In total, 35 apps were symptom monitoring tools, which aim to assist users with tracking the symptoms of their BD. The number of apps monitoring mood, medication, sleep, and other symptoms is shown in Table 5. A mood scale designed for BD was defined as a continuous scale with “depressed” and “manic” at the extremes. Other scales used to monitor mood included using different emoticons to represent emotions (n=10), rating mood on a generic scale (n=8), or had users select from or rate a list of moods (n=4). Thirty apps monitored factors not commonly included on established mood charts, with energy levels and anxiety the most common additions. These tracking options were customizable in nine apps, allowing users to monitor factors specifically relevant to their mood states. General customization of other features such as esthetics, profiles, and data reports was possible in 21 apps.

Table 5. Symptoms monitored by symptom monitoring apps for BD.
Factors monitoredn (%)
Mood34 (97)
Mood on scale designed for BD12 (34)
Medication15 (43)
Sleep17 (49)
Functioning3 (9)
Section for free-notes32 (91)
Mixed episodes or mood switches2 (6)
Menstruation5 (14)
Other30 (86)

Alerts reminding users to track their mood were available in 22 of the 35 monitoring apps. Of these, 13 allowed users to designate a reminder time, six asked users to designate how many times per day to be reminded, and three had options for both. Over a sampling period of 3 days, seven apps failed to notify the user as directed.

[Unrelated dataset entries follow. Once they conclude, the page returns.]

-- ==== Sys2Proof/Laws/State.lean ====
section
/-! SUPPORT. What each update of the state leaves alone, field by field, so that no proof unfolds a record update. -/

namespace Sys2Proof.Machine

@[simp] theorem Half.other_other (h : Half) : h.other.other = h := by cases h <;> rfl
@[simp] theorem Half.other_ne (h : Half) : (h.other = h) = False := by cases h <;> simp [Half.other]
@[simp] theorem Half.ne_other (h : Half) : (h = h.other) = False := by cases h <;> simp [Half.other]

/-! ## One half replaced -/

@[simp] theorem State.half_q (s : State) : s.half .q = s.q := rfl
@[simp] theorem State.half_k (s : State) : s.half .k = s.k := rfl
@[simp] theorem State.setHalf_half (s : State) (h : Half) (x : HalfState) : (s.setHalf h x).half h = x := by cases h <;> rfl
@[simp] theorem State.setHalf_other (s : State) (h : Half) (x : HalfState) : (s.setHalf h x).half h.other = s.half h.other := by
  cases h <;> rfl
@[simp] theorem State.setHalf_setHalf (s : State) (h : Half) (x y : HalfState) : (s.setHalf h x).setHalf h y = s.setHalf h y := by
  cases h <;> rfl
@[simp] theorem State.modHalf_half (s : State) (h : Half) (f : HalfState → HalfState) : (s.modHalf h f).half h = f (s.half h) := by
  cases h <;> rfl
@[simp] theorem State.modHalf_other (s : State) (h : Half) (f : HalfState → HalfState) :
    (s.modHalf h f).half h.other = s.half h.other := by cases h <;> rfl

@[simp] theorem State.setHalf_mem (s : State) (h : Half) (x : HalfState) : (s.setHalf h x).mem = s.mem := by cases h <;> rfl
@[simp] theorem State.setHalf_siphon (s : State) (h : Half) (x : HalfState) : (s.setHalf h x).siphon = s.siphon := by cases h <;> rfl
@[simp] theorem State.setHalf_lanesRepaired (s : State) (h : Half) (x : HalfState) : (s.setHalf h x).lanesRepaired = s.lanesRepaired := by cases h <;> rfl
@[simp] theorem State.setHalf_siphonBy (s : State) (h : Half) (x : HalfState) : (s.setHalf h x).siphonBy = s.siphonBy := by cases h <;> rfl
@[simp] theorem State.setHalf_switch (s : State) (h : Half) (x : HalfState) : (s.setHalf h x).switch = s.switch := by cases h <;> rfl
@[simp] theorem State.setHalf_nextId (s : State) (h : Half) (x : HalfState) : (s.setHalf h x).nextId = s.nextId := by cases h <;> rfl
@[simp] theorem State.setHalf_drawnFree (s : State) (h : Half) (x : HalfState) : (s.setHalf h x).drawnFree = s.drawnFree := by cases h <;> rfl
@[simp] theorem State.setHalf_pwrEn (s : State) (h : Half) (x : HalfState) : (s.setHalf h x).pwrEn = s.pwrEn := by cases h <;> rfl
@[simp] theorem State.setHalf_starting (s : State) (h : Half) (x : HalfState) : (s.setHalf h x).starting = s.starting := by cases h <;> rfl
@[simp] theorem State.setHalf_pgood (s : State) (h : Half) (x : HalfState) : (s.setHalf h x).pgood = s.pgood := by cases h <;> rfl
@[simp] theorem State.setHalf_thermTrip (s : State) (h : Half) (x : HalfState) : (s.setHalf h x).thermTrip = s.thermTrip := by cases h <;> rfl
@[simp] theorem State.setHalf_tripped (s : State) (h : Half) (x : HalfState) : (s.setHalf h x).tripped = s.tripped := by cases h <;> rfl
@[simp] theorem State.setHalf_halfResetQ (s : State) (h : Half) (x : HalfState) : (s.setHalf h x).halfResetQ = s.halfResetQ := by cases h <;> rfl
@[simp] theorem State.setHalf_halfResetK (s : State) (h : Half) (x : HalfState) : (s.setHalf h x).halfResetK = s.halfResetK := by cases h <;> rfl
@[simp] theorem State.setHalf_modReset (s : State) (h : Half) (x : HalfState) : (s.setHalf h x).modReset = s.modReset := by cases h <;> rfl
@[simp] theorem State.setHalf_railFail (s : State) (h : Half) (x : HalfState) : (s.setHalf h x).railFail = s.railFail := by cases h <;> rfl
@[simp] theorem State.setHalf_holdoff (s : State) (h : Half) (x : HalfState) : (s.setHalf h x).holdoff = s.holdoff := by cases h <;> rfl
@[simp] theorem State.setHalf_powerFailed (s : State) (h : Half) (x : HalfState) : (s.setHalf h x).powerFailed = s.powerFailed := by cases h <;> rfl
@[simp] theorem State.setHalf_hotDies (s : State) (h : Half) (x : HalfState) : (s.setHalf h x).hotDies = s.hotDies := by cases h <;> rfl
@[simp] theorem State.setHalf_staging (s : State) (h : Half) (x : HalfState) : (s.setHalf h x).staging = s.staging := by cases h <;> rfl
@[simp] theorem State.setHalf_writing (s : State) (h : Half) (x : HalfState) : (s.setHalf h x).writing = s.writing := by cases h <;> rfl
@[simp] theorem State.setHalf_settingsStaging (s : State) (h : Half) (x : HalfState) : (s.setHalf h x).settingsStaging = s.settingsStaging := by cases h <;> rfl
@[simp] theorem State.setHalf_dynamicAddress (s : State) (h : Half) (x : HalfState) : (s.setHalf h x).dynamicAddress = s.dynamicAddress := by cases h <;> rfl
@[simp] theorem State.setHalf_ibiEnabled (s : State) (h : Half) (x : HalfState) : (s.setHalf h x).ibiEnabled = s.ibiEnabled := by cases h <;> rfl
@[simp] theorem State.setHalf_maxWrite (s : State) (h : Half) (x : HalfState) : (s.setHalf h x).maxWrite = s.maxWrite := by cases h <;> rfl
@[simp] theorem State.setHalf_maxRead (s : State) (h : Half) (x : HalfState) : (s.setHalf h x).maxRead = s.maxRead := by cases h <;> rfl
@[simp] theorem State.setHalf_portOut (s : State) (h : Half) (x : HalfState) : (s.setHalf h x).portOut = s.portOut := by cases h <;> rfl
@[simp] theorem State.setHalf_portNack (s : State) (h : Half) (x : HalfState) : (s.setHalf h x).portNack = s.portNack := by cases h <;> rfl
@[simp] theorem State.setHalf_ibi (s : State) (h : Half) (x : HalfState) : (s.setHalf h x).ibi = s.ibi := by cases h <;> rfl
@[simp] theorem State.setHalf_recovHalf (s : State) (h : Half) (x : HalfState) : (s.setHalf h x).recovHalf = s.recovHalf := by cases h <;> rfl
@[simp] theorem State.setHalf_tapInstruction (s : State) (h : Half) (x : HalfState) : (s.setHalf h x).tapInstruction = s.tapInstruction := by cases h <;> rfl
@[simp] theorem State.setHalf_tapOut (s : State) (h : Half) (x : HalfState) : (s.setHalf h x).tapOut = s.tapOut := by cases h <;> rfl
@[simp] theorem State.setHalf_boundary (s : State) (h : Half) (x : HalfState) : (s.setHalf h x).boundary = s.boundary := by cases h <;> rfl
@[simp] theorem State.setHalf_pending (s : State) (h : Half) (x : HalfState) : (s.setHalf h x).pending = s.pending := by cases h <;> rfl
@[simp] theorem State.modHalf_mem (s : State) (h : Half) (f : HalfState → HalfState) : (s.modHalf h f).mem = s.mem := by
  cases h <;> rfl
@[simp] theorem State.modHalf_siphon (s : State) (h : Half) (f : HalfState → HalfState) : (s.modHalf h f).siphon = s.siphon := by
  cases h <;> rfl
@[simp] theorem State.modHalf_lanesRepaired (s : State) (h : Half) (f : HalfState → HalfState) : (s.modHalf h f).lanesRepaired = s.lanesRepaired := by
  cases h <;> rfl
@[simp] theorem State.modHalf_siphonBy (s : State) (h : Half) (f : HalfState → HalfState) : (s.modHalf h f).siphonBy = s.siphonBy := by
  cases h <;> rfl
@[simp] theorem State.modHalf_switch (s : State) (h : Half) (f : HalfState → HalfState) : (s.modHalf h f).switch = s.switch := by
  cases h <;> rfl
@[simp] theorem State.modHalf_nextId (s : State) (h : Half) (f : HalfState → HalfState) : (s.modHalf h f).nextId = s.nextId := by
  cases h <;> rfl
@[simp] theorem State.modHalf_drawnFree (s : State) (h : Half) (f : HalfState → HalfState) : (s.modHalf h f).drawnFree = s.drawnFree := by
  cases h <;> rfl
@[simp] theorem State.modHalf_pwrEn (s : State) (h : Half) (f : HalfState → HalfState) : (s.modHalf h f).pwrEn = s.pwrEn := by
  cases h <;> rfl
@[simp] theorem State.modHalf_starting (s : State) (h : Half) (f : HalfState → HalfState) : (s.modHalf h f).starting = s.starting := by
  cases h <;> rfl
@[simp] theorem State.modHalf_pgood (s : State) (h : Half) (f : HalfState → HalfState) : (s.modHalf h f).pgood = s.pgood := by
  cases h <;> rfl
@[simp] theorem State.modHalf_thermTrip (s : State) (h : Half) (f : HalfState → HalfState) : (s.modHalf h f).thermTrip = s.thermTrip := by
  cases h <;> rfl
@[simp] theorem State.modHalf_tripped (s : State) (h : Half) (f : HalfState → HalfState) : (s.modHalf h f).tripped = s.tripped := by
  cases h <;> rfl
@[simp] theorem State.modHalf_halfResetQ (s : State) (h : Half) (f : HalfState → HalfState) : (s.modHalf h f).halfResetQ = s.halfResetQ := by
  cases h <;> rfl
@[simp] theorem State.modHalf_halfResetK (s : State) (h : Half) (f : HalfState → HalfState) : (s.modHalf h f).halfResetK = s.halfResetK := by
  cases h <;> rfl
@[simp] theorem State.modHalf_modReset (s : State) (h : Half) (f : HalfState → HalfState) : (s.modHalf h f).modReset = s.modReset := by
  cases h <;> rfl
@[simp] theorem State.modHalf_railFail (s : State) (h : Half) (f : HalfState → HalfState) : (s.modHalf h f).railFail = s.railFail := by
  cases h <;> rfl
@[simp] theorem State.modHalf_holdoff (s : State) (h : Half) (f : HalfState → HalfState) : (s.modHalf h f).holdoff = s.holdoff := by
  cases h <;> rfl
@[simp] theorem State.modHalf_powerFailed (s : State) (h : Half) (f : HalfState → HalfState) : (s.modHalf h f).powerFailed = s.powerFailed := by
  cases h <;> rfl
@[simp] theorem State.modHalf_hotDies (s : State) (h : Half) (f : HalfState → HalfState) : (s.modHalf h f).hotDies = s.hotDies := by
  cases h <;> rfl
@[simp] theorem State.modHalf_staging (s : State) (h : Half) (f : HalfState → HalfState) : (s.modHalf h f).staging = s.staging := by
  cases h <;> rfl
@[simp] theorem State.modHalf_writing (s : State) (h : Half) (f : HalfState → HalfState) : (s.modHalf h f).writing = s.writing := by
  cases h <;> rfl
@[simp] theorem State.modHalf_settingsStaging (s : State) (h : Half) (f : HalfState → HalfState) : (s.modHalf h f).settingsStaging = s.settingsStaging := by
  cases h <;> rfl
@[simp] theorem State.modHalf_dynamicAddress (s : State) (h : Half) (f : HalfState → HalfState) : (s.modHalf h f).dynamicAddress = s.dynamicAddress := by
  cases h <;> rfl
@[simp] theorem State.modHalf_ibiEnabled (s : State) (h : Half) (f : HalfState → HalfState) : (s.modHalf h f).ibiEnabled = s.ibiEnabled := by
  cases h <;> rfl
@[simp] theorem State.modHalf_maxWrite (s : State) (h : Half) (f : HalfState → HalfState) : (s.modHalf h f).maxWrite = s.maxWrite := by
  cases h <;> rfl
@[simp] theorem State.modHalf_maxRead (s : State) (h : Half) (f : HalfState → HalfState) : (s.modHalf h f).maxRead = s.maxRead := by
  cases h <;> rfl
@[simp] theorem State.modHalf_portOut (s : State) (h : Half) (f : HalfState → HalfState) : (s.modHalf h f).portOut = s.portOut := by
  cases h <;> rfl
@[simp] theorem State.modHalf_portNack (s : State) (h : Half) (f : HalfState → HalfState) : (s.modHalf h f).portNack = s.portNack := by
  cases h <;> rfl
@[simp] theorem State.modHalf_ibi (s : State) (h : Half) (f : HalfState → HalfState) : (s.modHalf h f).ibi = s.ibi := by
  cases h <;> rfl
@[simp] theorem State.modHalf_recovHalf (s : State) (h : Half) (f : HalfState → HalfState) : (s.modHalf h f).recovHalf = s.recovHalf := by
  cases h <;> rfl
@[simp] theorem State.modHalf_tapInstruction (s : State) (h : Half) (f : HalfState → HalfState) : (s.modHalf h f).tapInstruction = s.tapInstruction := by
  cases h <;> rfl
@[simp] theorem State.modHalf_tapOut (s : State) (h : Half) (f : HalfState → HalfState) : (s.modHalf h f).tapOut = s.tapOut := by
  cases h <;> rfl
@[simp] theorem State.modHalf_boundary (s : State) (h : Half) (f : HalfState → HalfState) : (s.modHalf h f).boundary = s.boundary := by
  cases h <;> rfl
@[simp] theorem State.modHalf_pending (s : State) (h : Half) (f : HalfState → HalfState) : (s.modHalf h f).pending = s.pending := by
  cases h <;> rfl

None of the 35 monitoring apps had a duty-of-care alert, that is, a message suggesting users contact a health care provider. This was tested by logging 3 consecutive days of severely depressed mood and indicating suicidal ideation in free-text notes. Inputted monitoring data was presented graphically by 30 apps, could be exported from 20, and shared via social media by seven. Back-up of personal monitoring data was available in only six apps. No app used the sensor capabilities of the smartphone to enhance monitoring data beyond what is possible with paper-and-pencil resources, or as an attempt to validate subjective mood reporting with objective data.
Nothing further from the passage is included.